MacroHFT: Memory Augmented Context-aware Reinforcement Learning On High Frequency Trading

High-frequency trading (HFT) that executes algorithmic trading in short time scales, has recently occupied the majority of cryptocurrency market. Besides traditional quantitative trading methods, reinforcement learning (RL) has become another appealing approach for HFT due to its terrific ability of handling high-dimensional financial data and solving sophisticated sequential decision-making problems, \emph{e.g.,} hierarchical reinforcement learning (HRL) has shown its promising performance on second-level HFT by training a router to select only one sub-agent from the agent pool to execute the current transaction. However, existing RL methods for HFT still have some defects: 1) standard RL-based trading agents suffer from the overfitting issue, preventing them from making effective policy adjustments based on financial context; 2) due to the rapid changes in market conditions, investment decisions made by an individual agent are usually one-sided and highly biased, which might lead to significant loss in extreme markets. To tackle these problems, we propose a novel Memory Augmented Context-aware Reinforcement learning method On HFT, \emph{a.k.a.} MacroHFT, which consists of two training phases: 1) we first train multiple types of sub-agents with the market data decomposed according to various financial indicators, specifically market trend and volatility, where each agent owns a conditional adapter to adjust its trading policy according to market conditions; 2) then we train a hyper-agent to mix the decisions from these sub-agents and output a consistently profitable meta-policy to handle rapid market fluctuations, equipped with a memory mechanism to enhance the capability of decision-making. Extensive experiments on various cryptocurrency markets demonstrate that MacroHFT can achieve state-of-the-art performance on minute-level trading tasks.

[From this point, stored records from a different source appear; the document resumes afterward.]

-- ==== Sys2Proof/Proofs/Refusals.lean ====
section
/-!
When an instruction is refused and when it faults (R270, R291, R294, R297), and the obligations that state it.
-/

namespace Sys2Proof.Proofs

open Sys2Proof Sys2Proof.Machine

/-- The check an instruction's issue must pass: its context, and in the scheduled profile its turn (R270, R294). -/
def issueOk (s : State) : Instr → Bool
  | .nop => true
  | .raise id => !idInRange s.cfg id || contextOk .interrupt s
  | .tick _ | .pwmovf => contextOk .interrupt s
  | .drain | .evdrain | .press _ | .pwrstep => mainDirectOk s
  | .loopstep _ => contextOk .main s
  | .push _ | .who | .get | .set | .setTwice | .andSet | .orSet | .xorSet | .error _ => pushOk s

theorem issueOk_of_isCommand {i : Instr} (s : State) (hi : isCommand i = true) : issueOk s i = pushOk s := by
  cases i with
  | who | get | set | setTwice | andSet | orSet | xorSet | error => rfl
  | _ => cases hi

section Registers

variable {s u : State}

theorem RegistersAccessed.pushOk_eq (h : RegistersAccessed s u) : pushOk u = pushOk s := by rw [h.frame]; rfl

theorem RegistersAccessed.slot_eq (h : RegistersAccessed s u) : u.slot = s.slot := by rw [h.frame]

theorem RegistersAccessed.cfg_eq (h : RegistersAccessed s u) : u.cfg = s.cfg := by rw [h.frame]

theorem RegistersAccessed.txRd_eq (h : RegistersAccessed s u) : u.txRd = s.txRd := by rw [h.frame]

theorem RegistersAccessed.occ_eq (h : RegistersAccessed s u) : occ u = occ s := by rw [h.frame]; rfl

end Registers

/-- A refused issue of a guarded operation records its word and the slot, nothing else of the state (R291). -/
theorem guarded_congr_slot {s u : State} (h : u.slot = s.slot) (ok : Bool) (w : OpWord)
    (k : Host.Outcome State Fault Refusal) : guarded ok w u k = guarded ok w s k := by
  rw [guarded, guarded, h]

/-- Every instruction is its check, then an operation that completes or faults (R297). -/
theorem exec_eq_guarded (i : Instr) (s : State) :
    ∃ w r, exec i s = guarded (issueOk s i) w s (outcomeOf r) := by
  by_cases hi : isCommand i = true
  · obtain ⟨v, u, hregs, hexec⟩ := exec_command_eq_reply s hi
    rw [hexec, issueOk_of_isCommand s hi, ← hregs.pushOk_eq]
    exact ⟨_, _, guarded_congr_slot hregs.slot_eq _ _ _⟩
  cases i with
  | nop => exact ⟨0, .ok _, rfl⟩
  | tick | pwmovf | drain | press | pwrstep => exact ⟨_, .ok _, rfl⟩
  | raise id =>
    change ∃ w r, (if idInRange s.cfg id then _ else _) = guarded (!idInRange s.cfg id || _) w s (outcomeOf r)
    cases idInRange s.cfg id with
    | true => exact ⟨_, .ok _, rfl⟩
    | false => exact ⟨0, .ok _, rfl⟩
  | push | evdrain | loopstep => exact ⟨_, _, rfl⟩
  | _ => exact absurd rfl hi

/-- Completing and faulting are no refusals. -/
theorem outcomeOf_ne_refused (r : Except Fault State) (x : Refusal) : outcomeOf r ≠ .refused x := by
  cases r <;> simp

/-- An instruction is refused exactly where its check fails (R297). -/
theorem exec_refused_iff (i : Instr) (s : State) : (∃ r, exec i s = .refused r) ↔ issueOk s i = false := by
  obtain ⟨w, r, hexec⟩ := exec_eq_guarded i s
  rw [hexec]
  cases issueOk s i with
  | false => exact iff_of_true ⟨_, rfl⟩ rfl
  | true => simp [outcomeOf_ne_refused]

/-- What a refusal records (R291). -/
theorem profile_of_exec_refused {i : Instr} {s : State} {x : Refusal} (h : exec i s = .refused x) :
    ∃ w, x = .profile w s.slot := by
  obtain ⟨w, r, hexec⟩ := exec_eq_guarded i s
  rw [hexec] at h
  cases hok : issueOk s i with
  | false =>
    rw [hok, guarded_false] at h
    exact ⟨w, (Host.Outcome.refused.inj h).symm⟩
  | true =>
    rw [hok, guarded_true] at h
    exact absurd h (outcomeOf_ne_refused r x)

section Checks

variable (s : State)

/-- The declared issuer, if any, is not of context `c`. -/
theorem contextOk_eq_false_iff (c : Context) : contextOk c s = false ↔ ∃ d, s.issuer = some d ∧ d ≠ c := by
  unfold contextOk
  cases s.issuer <;> simp

theorem mainDirectOk_eq_false_iff :
    mainDirectOk s = false ↔ contextOk .main s = false ∨ s.profile = .scheduled := by
  unfold mainDirectOk
  cases s.profile <;> simp

theorem pushOk_eq_false_iff :
    pushOk s = false ↔ contextOk .main s = false ∨ (s.profile = .scheduled ∧ s.slot ≠ 0) := by
  unfold pushOk
  cases contextOk .main s <;> cases s.profile <;> simp

end Checks

theorem idInRange_eq_wf (p : Params) (id : Byte) : idInRange p id = (Instr.raise id).wf p := rfl

/-- The check fails exactly where the issue is against the claimed profile or the declared context (R270, R294). -/
theorem issueOk_eq_false_iff (i : Instr) (s : State) : issueOk s i = false ↔ breaksProfile i s := by
  unfold breaksProfile
  cases i with
  | nop => simp [issueOk, Instr.context, isCommand]
  | raise id => simp [issueOk, Instr.context, isCommand, contextOk_eq_false_iff, idInRange_eq_wf]
  | tick | pwmovf | loopstep => simp [issueOk, Instr.context, isCommand, contextOk_eq_false_iff]
  | drain | evdrain | press | pwrstep =>
    simp [issueOk, Instr.context, isCommand, contextOk_eq_false_iff, mainDirectOk_eq_false_iff]
  | push | who | get | set | setTwice | andSet | orSet | xorSet | error =>
    simp [issueOk, Instr.context, isCommand, contextOk_eq_false_iff, pushOk_eq_false_iff]

/-- Settles O52: every refusal is a failed check. -/
theorem refusedExactlyAgainstProfileOrContext : Obligations.RefusedExactlyAgainstProfileOrContext := fun i s =>
  ⟨(exec_refused_iff i s).trans (issueOk_eq_false_iff i s), fun _ => profile_of_exec_refused⟩

/-- An operation whose check fails is refused with its word and the slot recorded (R291). -/
theorem guarded_refused {ok : Bool} {w v : OpWord} {s : State} {k : Host.Outcome State Fault Refusal} (hok : ok = false)
    (hw : w = v) : guarded ok w s k = .refused (.profile v s.slot) := by rw [hok, hw, guarded_false]

/-- A command refused records the PUSH of the first byte of its reply (log 7). -/
theorem exec_command_refused {i : Instr} {s : State} (hi : isCommand i = true) (hok : pushOk s = false) :
    ∃ v : Byte, exec i s =
      .refused (.profile (0x4000 + ((replyBytes s.cfg v i).headD 0).setWidth 16) s.slot) := by
  obtain ⟨v, u, hregs, hexec⟩ := exec_command_eq_reply s hi
  refine ⟨v, ?_⟩
  rw [hexec, ← hregs.slot_eq]
  exact guarded_refused (hregs.pushOk_eq.trans hok) (opWord_eq_add 0x4 _)

/-- A RAISE in range is checked as the other operations of the interrupt context (R297). -/
theorem exec_raise_refused {id : Byte} {s : State} (hmin : s.cfg.evMin ≤ id.toNat) (hmax : id.toNat ≤ s.cfg.evMax)
    (hctx : contextOk .interrupt s = false) :
    exec (.raise id) s = .refused (.profile (0x3000 + id.setWidth 16) s.slot) := by
  have hid : idInRange s.cfg id = true := by simp [idInRange, hmin, hmax]
  change (if idInRange s.cfg id then _ else _) = _
  rw [if_pos hid]
  exact guarded_refused hctx (opWord_eq_add 0x3 id)

/-- Settles O60: every check that can fail, by the declared issuer and the claimed profile, and the word each records.
-/
theorem refusalsRecordTheWordAndTheSlot : Obligations.RefusalsRecordTheWordAndTheSlot := by
  intro s
  refine ⟨fun hissuer => ?_, fun hissuer => ?_, fun hissuer => ?_, fun hok => ?_, fun hok => ?_⟩
  · have hctx : contextOk .main s = true := contextOk_main_of_issuer_ne hissuer
    rw [mainDirectOk, pushOk, hctx]
    cases s.profile <;> simp
  · have hctx : contextOk .main s = false := (contextOk_eq_false_iff s _).2 ⟨_, hissuer, by decide⟩
    exact ⟨(mainDirectOk_eq_false_iff s).2 (.inl hctx), (pushOk_eq_false_iff s).2 (.inl hctx), fun r =>
      guarded_refused hctx ((opWord_eq_add 0x9 _).trans (congrArg (0x9000 + ·) (setWidth_rdyImm r)))⟩
  · have hctx : contextOk .interrupt s = false := (contextOk_eq_false_iff s _).2 ⟨_, hissuer, by decide⟩
    exact ⟨fun raw => guarded_refused hctx (opWord_eq_add 0x1 raw), guarded_refused hctx rfl,
      fun id hmin hmax => exec_raise_refused hmin hmax hctx⟩
  · exact ⟨guarded_refused hok rfl, guarded_refused hok rfl, fun mask => guarded_refused hok (opWord_eq_add 0x7 mask),
      guarded_refused hok rfl⟩
  · exact ⟨fun b => guarded_refused hok (opWord_eq_add 0x4 b), fun i hi => exec_command_refused hi hok⟩

end Sys2Proof.Proofs
end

翻译：高频交易（HFT）在极短时间尺度上执行算法交易，近年来已占据加密货币市场的主要份额。除传统的量化交易方法外，强化学习（RL）因其处理高维金融数据和解决复杂序列决策问题的卓越能力，已成为HFT领域另一具有吸引力的方法。例如，分层强化学习（HRL）通过训练路由从代理池中仅选择一个子代理执行当前交易，已在秒级HFT中展现出良好性能。然而，现有面向HFT的RL方法仍存在缺陷：1）基于标准RL的交易代理存在过拟合问题，难以根据金融上下文进行有效的策略调整；2）由于市场条件快速变化，单个代理作出的投资决策通常具有片面性和高度偏差，在极端市场中可能导致重大损失。为解决这些问题，我们提出一种新颖的面向高频交易的内存增强型上下文感知强化学习方法（简称MacroHFT），该方法包含两个训练阶段：1）首先根据市场趋势和波动性等多种金融指标分解市场数据，训练多种类型的子代理，每个代理配备条件适配器以根据市场状况调整其交易策略；2）随后训练一个超代理，用于混合这些子代理的决策并输出具有持续盈利能力的元策略以应对快速市场波动，同时配备记忆机制以增强决策能力。在多种加密货币市场上的大量实验表明，MacroHFT能在分钟级交易任务上取得最先进的性能。